From Shiri Langford’s journal, April 13th

Friday the 13th! Lucky me. Because of course THAT happened again. It always seems to come when I least expect it, when I’m thinking about something else or nothing at all. It made me angry this time because I was with Brendan and spaced out in the middle of our date. What I heard—it seemed like he was irritated, but I couldn’t be sure if he was annoyed with me or someone else. I was so scared he was angry at me, but I couldn’t figure out why, and although I kept trying and trying, I couldn’t hear anything else.

I just wish I could understand why it happens. And why me.

I was little, maybe nine, the first time it happened. My brother was home visiting from college. He told me he’d brought me a present, but it was up in the oak tree in the backyard. I climbed up there—higher, he said—and then suddenly I was so high I was too scared to climb back down. I clung to the trunk as tightly as I could and screamed, but he just thought I was joking. He must have been drunk or on something, because he just laughed and laughed. I stopped panicking and clenched my teeth, trying to steady myself enough to figure out how to get down, and that was when I heard it.

Not out loud. Not anywhere but in my head.

“Stupid kid.”

ten

“Okay,” says Mikaela, facing me cross-legged on my bedroom floor. “Let’s try it without the candle this time.”

I open my eyes, sigh, and blow out the tiny flame. My right foot is falling asleep. I flex it a few times and rearrange my legs into a more comfortable position.

“We’ve been trying for half an hour,” I say. “I think it’s hopeless.”

“Come on. One more time, for shits and giggles.” Mi-kaela smiles at me coaxingly.

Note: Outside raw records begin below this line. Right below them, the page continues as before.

/-- The vector words of OP7 0x4D: VSCAN_INT (R211). -/
def vectorOp4D (w : Nat) : Option Instr :=
  if fld w 12 7 = 0 then some (.vscanInt (bits 6 19 w) (bits 6 13 w) (bits 2 5 w) (bits 1 4 w) (bits 4 0 w))
  else none

/-- The vector words of OP7 0x4E: VPFIRST (R212). -/
def vectorOp4E (w : Nat) : Option Instr :=
  if fld w 24 8 = 0 ∧ fld w 3 0 = 0 then some (.vpfirst (bits 1 7 w) (bits 3 4 w))
  else none

/-- The vector words of OP7 0x4F: VXS (R213). -/
def vectorOp4F (w : Nat) : Option Instr :=
  if fld w 24 19 = 0 ∧ fld w 9 8 = 0 ∧ fld w 3 0 = 0 then some (.vxs (bits 6 13 w) (bits 2 11 w) (bits 1 10 w) (bits 4 4 w))
  else none

/-- The vector words of OP7 0x50: VCVT_F32_F64 (R214). -/
def vectorOp50 (w : Nat) : Option Instr :=
  if fld w 12 7 = 0 then some (.vcvtF32F64 (bits 6 19 w) (bits 6 13 w) (bits 2 5 w) (bits 1 4 w) (bits 4 0 w))
  else none

/-- The vector words of OP7 0x51: VCVT_F64_F32 (R214). -/
def vectorOp51 (w : Nat) : Option Instr :=
  if fld w 12 5 = 0 then some (.vcvtF64F32 (bits 6 19 w) (bits 6 13 w) (bits 1 4 w) (bits 4 0 w))
  else none

/-- The vector words of OP7 0x52: VCVT_F16_F32 (R214). -/
def vectorOp52 (w : Nat) : Option Instr :=
  if fld w 12 7 = 0 then some (.vcvtF16F32 (bits 6 19 w) (bits 6 13 w) (bits 2 5 w) (bits 1 4 w) (bits 4 0 w))
  else none

/-- The vector words of OP7 0x53: VCVT_F32_F16 (R214). -/
def vectorOp53 (w : Nat) : Option Instr :=
  if fld w 12 5 = 0 then some (.vcvtF32F16 (bits 6 19 w) (bits 6 13 w) (bits 1 4 w) (bits 4 0 w))
  else none

/-- The vector words of OP7 0x54: VCVT_BF16_F32 (R214). -/
def vectorOp54 (w : Nat) : Option Instr :=
  if fld w 12 7 = 0 then some (.vcvtBf16F32 (bits 6 19 w) (bits 6 13 w) (bits 2 5 w) (bits 1 4 w) (bits 4 0 w))
  else none

/-- The vector words of OP7 0x55: VCVT_F32_BF16 (R214). -/
noncomputable def vectorOp55 (w : Nat) : Option Instr :=
  if fld w 12 5 = 0 then some (.vcvtF32Bf16 (bits 6 19 w) (bits 6 13 w) (bits 1 4 w) (bits 4 0 w))
  else none

/-- The vector words of OP7 0x56: VCVT_I32_F32 (R214). -/
noncomputable def vectorOp56 (w : Nat) : Option Instr :=
  if fld w 12 7 = 0 then some (.vcvtI32F32 (bits 6 19 w) (bits 6 13 w) (bits 2 5 w) (bits 1 4 w) (bits 4 0 w))
  else none

/-- The vector words of OP7 0x57: VCVT_F32_I32 (R214). -/
noncomputable def vectorOp57 (w : Nat) : Option Instr :=
  if fld w 12 7 = 0 then some (.vcvtF32I32 (bits 6 19 w) (bits 6 13 w) (bits 2 5 w) (bits 1 4 w) (bits 4 0 w))
  else none

/-- The vector words of OP7 0x58: VCVT_N32_F32 (R214). -/
noncomputable def vectorOp58 (w : Nat) : Option Instr :=
  if fld w 12 7 = 0 then some (.vcvtN32F32 (bits 6 19 w) (bits 6 13 w) (bits 2 5 w) (bits 1 4 w) (bits 4 0 w))
  else none

/-- The vector words of OP7 0x59: VCVT_F32_N32 (R214). -/
noncomputable def vectorOp59 (w : Nat) : Option Instr :=
  if fld w 12 7 = 0 then some (.vcvtF32N32 (bits 6 19 w) (bits 6 13 w) (bits 2 5 w) (bits 1 4 w) (bits 4 0 w))
  else none

/-- The vector words of OP7 0x5A: VCVT_I64_F64 (R214). -/
noncomputable def vectorOp5A (w : Nat) : Option Instr :=
  if fld w 12 7 = 0 then some (.vcvtI64F64 (bits 6 19 w) (bits 6 13 w) (bits 2 5 w) (bits 1 4 w) (bits 4 0 w))
  else none

/-- The vector words of OP7 0x5B: VCVT_F64_I64 (R214). -/
noncomputable def vectorOp5B (w : Nat) : Option Instr :=
  if fld w 12 7 = 0 then some (.vcvtF64I64 (bits 6 19 w) (bits 6 13 w) (bits 2 5 w) (bits 1 4 w) (bits 4 0 w))
  else none

/-- The vector words of OP7 0x5C: VLCVT (R215). -/
noncomputable def vectorOp5C (w : Nat) : Option Instr :=
  some (.vlcvt (bits 6 19 w) (bits 6 13 w) (bits 6 7 w) (bits 2 5 w) (bits 1 4 w) (bits 4 0 w))

/-- The vector words of OP7 0x5D: VLCVT_M (R215). -/
noncomputable def vectorOp5D (w : Nat) : Option Instr :=
  some (.vlcvtM (bits 6 19 w) (bits 6 13 w) (bits 6 7 w) (bits 2 5 w) (bits 1 4 w) (bits 4 0 w))

/-- The vector words of OP7 0x5E: VLEXP (R216). -/
noncomputable def vectorOp5E (w : Nat) : Option Instr :=
  some (.vlexp (bits 6 19 w) (bits 6 13 w) (bits 6 7 w) (bits 2 5 w) (bits 1 4 w) (bits 4 0 w))

/-- The vector words of OP7 0x5F: VCVT_F64_LNS (R216). -/
noncomputable def vectorOp5F (w : Nat) : Option Instr :=
  if fld w 12 7 = 0 then some (.vcvtF64Lns (bits 6 19 w) (bits 6 13 w) (bits 2 5 w) (bits 1 4 w) (bits 4 0 w))
  else none

/-- The vector words of OP7 0x60: VLMUL (R217). -/
noncomputable def vectorOp60 (w : Nat) : Option Instr :=
  some (.vlmul (bits 6 19 w) (bits 6 13 w) (bits 6 7 w) (bits 2 5 w) (bits 1 4 w) (bits 4 0 w))

/-- The vector words of OP7 0x61: VLSCL (R217). -/
noncomputable def vectorOp61 (w : Nat) : Option Instr :=
  some (.vlscl (bits 6 19 w) (bits 6 13 w) (bits 6 7 w) (bits 2 5 w) (bits 1 4 w) (bits 4 0 w))

/-- The vector words of OP7 0x68: VLD (R219). -/
noncomputable def vectorOp68 (w : Nat) : Option Instr :=
  if fld w 18 13 = 0 ∧ fld w 10 9 = 0 ∧ fld w 6 4 = 0 then some (.vld (bits 6 19 w) (bits 2 11 w) (bits 2 7 w) (bits 4 0 w))
  else none

/-- The vector words of OP7 0x69: VST (R219). -/
noncomputable def vectorOp69 (w : Nat) : Option Instr :=
  if fld w 24 19 = 0 ∧ fld w 10 9 = 0 ∧ fld w 6 5 = 0 then some (.vst (bits 6 13 w) (bits 2 11 w) (bits 2 7 w) (bits 1 4 w) (bits 4 0 w))
  else none

/-- The vector words of OP7 0x6A: VLDS (R219). -/
noncomputable def vectorOp6A (w : Nat) : Option Instr :=
  if fld w 18 9 = 0 ∧ fld w 6 4 = 0 then some (.vlds (bits 6 19 w) (bits 2 7 w) (bits 4 0 w))
  else none

/-- The vector words of OP7 0x6B: VSTS (R219). -/
noncomputable def vectorOp6B (w : Nat) : Option Instr :=
  if fld w 24 19 = 0 ∧ fld w 12 9 = 0 ∧ fld w 6 5 = 0 then some (.vsts (bits 6 13 w) (bits 2 7 w) (bits 1 4 w) (bits 4 0 w))
  else none

/-- The vector words of OP7 0x6C: VGATH (R220). -/
noncomputable def vectorOp6C (w : Nat) : Option Instr :=
  if fld w 18 13 = 0 ∧ fld w 6 6 = 0 ∧ fld w 4 4 = 0 then some (.vgath (bits 6 19 w) (bits 2 11 w) (bits 4 7 w) (bits 1 5 w) (bits 4 0 w))
  else none

/-- The vector words of OP7 0x6D: VSCAT (R220). -/
noncomputable def vectorOp6D (w : Nat) : Option Instr :=
  if fld w 24 19 = 0 ∧ fld w 6 6 = 0 then some (.vscat (bits 6 13 w) (bits 2 11 w) (bits 4 7 w) (bits 1 5 w) (bits 1 4 w) (bits 4 0 w))
  else none

/-- The vector words of OP7 0x6E: VUPD_ADD, VUPD_MIN, VUPD_MAX, VUPD_AND, VUPD_OR, VUPD_XOR, VUPD_MINU, VUPD_MAXU (R221). -/
noncomputable def vectorOp6E (w : Nat) : Option Instr :=
  if fld w 24 19 = 0 ∧ fld w 10 9 = 0 then some (.vupdAdd (bits 6 13 w) (bits 2 11 w) (bits 2 7 w) (bits 2 5 w) (bits 1 4 w) (bits 4 0 w))
  else if fld w 24 19 = 1 ∧ fld w 10 9 = 0 then some (.vupdMin (bits 6 13 w) (bits 2 11 w) (bits 2 7 w) (bits 2 5 w) (bits 1 4 w) (bits 4 0 w))
  else if fld w 24 19 = 2 ∧ fld w 10 9 = 0 then some (.vupdMax (bits 6 13 w) (bits 2 11 w) (bits 2 7 w) (bits 2 5 w) (bits 1 4 w) (bits 4 0 w))
  else if fld w 24 19 = 3 ∧ fld w 10 9 = 0 then some (.vupdAnd (bits 6 13 w) (bits 2 11 w) (bits 2 7 w) (bits 2 5 w) (bits 1 4 w) (bits 4 0 w))
  else if fld w 24 19 = 4 ∧ fld w 10 9 = 0 then some (.vupdOr (bits 6 13 w) (bits 2 11 w) (bits 2 7 w) (bits 2 5 w) (bits 1 4 w) (bits 4 0 w))
  else if fld w 24 19 = 5 ∧ fld w 10 9 = 0 then some (.vupdXor (bits 6 13 w) (bits 2 11 w) (bits 2 7 w) (bits 2 5 w) (bits 1 4 w) (bits 4 0 w))
  else if fld w 24 19 = 6 ∧ fld w 10 9 = 0 then some (.vupdMinu (bits 6 13 w) (bits 2 11 w) (bits 2 7 w) (bits 2 5 w) (bits 1 4 w) (bits 4 0 w))
  else if fld w 24 19 = 7 ∧ fld w 10 9 = 0 then some (.vupdMaxu (bits 6 13 w) (bits 2 11 w) (bits 2 7 w) (bits 2 5 w) (bits 1 4 w) (bits 4 0 w))
  else none

/-- The vector words of OP7 0x6F: VTQPUSH (R223). -/
noncomputable def vectorOp6F (w : Nat) : Option Instr :=
  if fld w 24 19 = 0 ∧ fld w 6 5 = 0 then some (.vtqpush (bits 6 13 w) (bits 6 7 w) (bits 1 4 w) (bits 4 0 w))
  else none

Fine,” I say, and sigh again. Just once more. I close my eyes.

“Relax, and clear your mind,” she says in a smooth, drawn-out voice. She sounds like an easy-listening radio DJ or my mom when she’s leading weekend yoga. Somehow, I suppress a snort of laughter. “Focus on your breathing … in … and out … ”

I keep the sound of Mikaela’s voice in the back of my mind as I inhale and exhale as calmly as possible. I hear a bird trill suddenly, flying past the window, and my parents moving around downstairs. I can even smell remnants of the candle smoke. The carpet fibers are making my ankles itch. I’m extra-aware of my five senses. But it’s not those senses that I’m trying to tap into.

“Okay. Now, remember your Uncle Randall and how angry you are at him,” Mikaela says, in a flat and hard tone. “How sexist he is, how insensitive.”

My nostrils flare and my breathing quickens.

“He never understood Shiri. He probably makes your Auntie Mina cry. Poor Auntie Mina.”

I inhale sharply, thinking of Auntie Mina, of her bruised shoulder and her bruised feelings. I’m angry, but mostly I just feel sorry for Auntie Mina, and sad.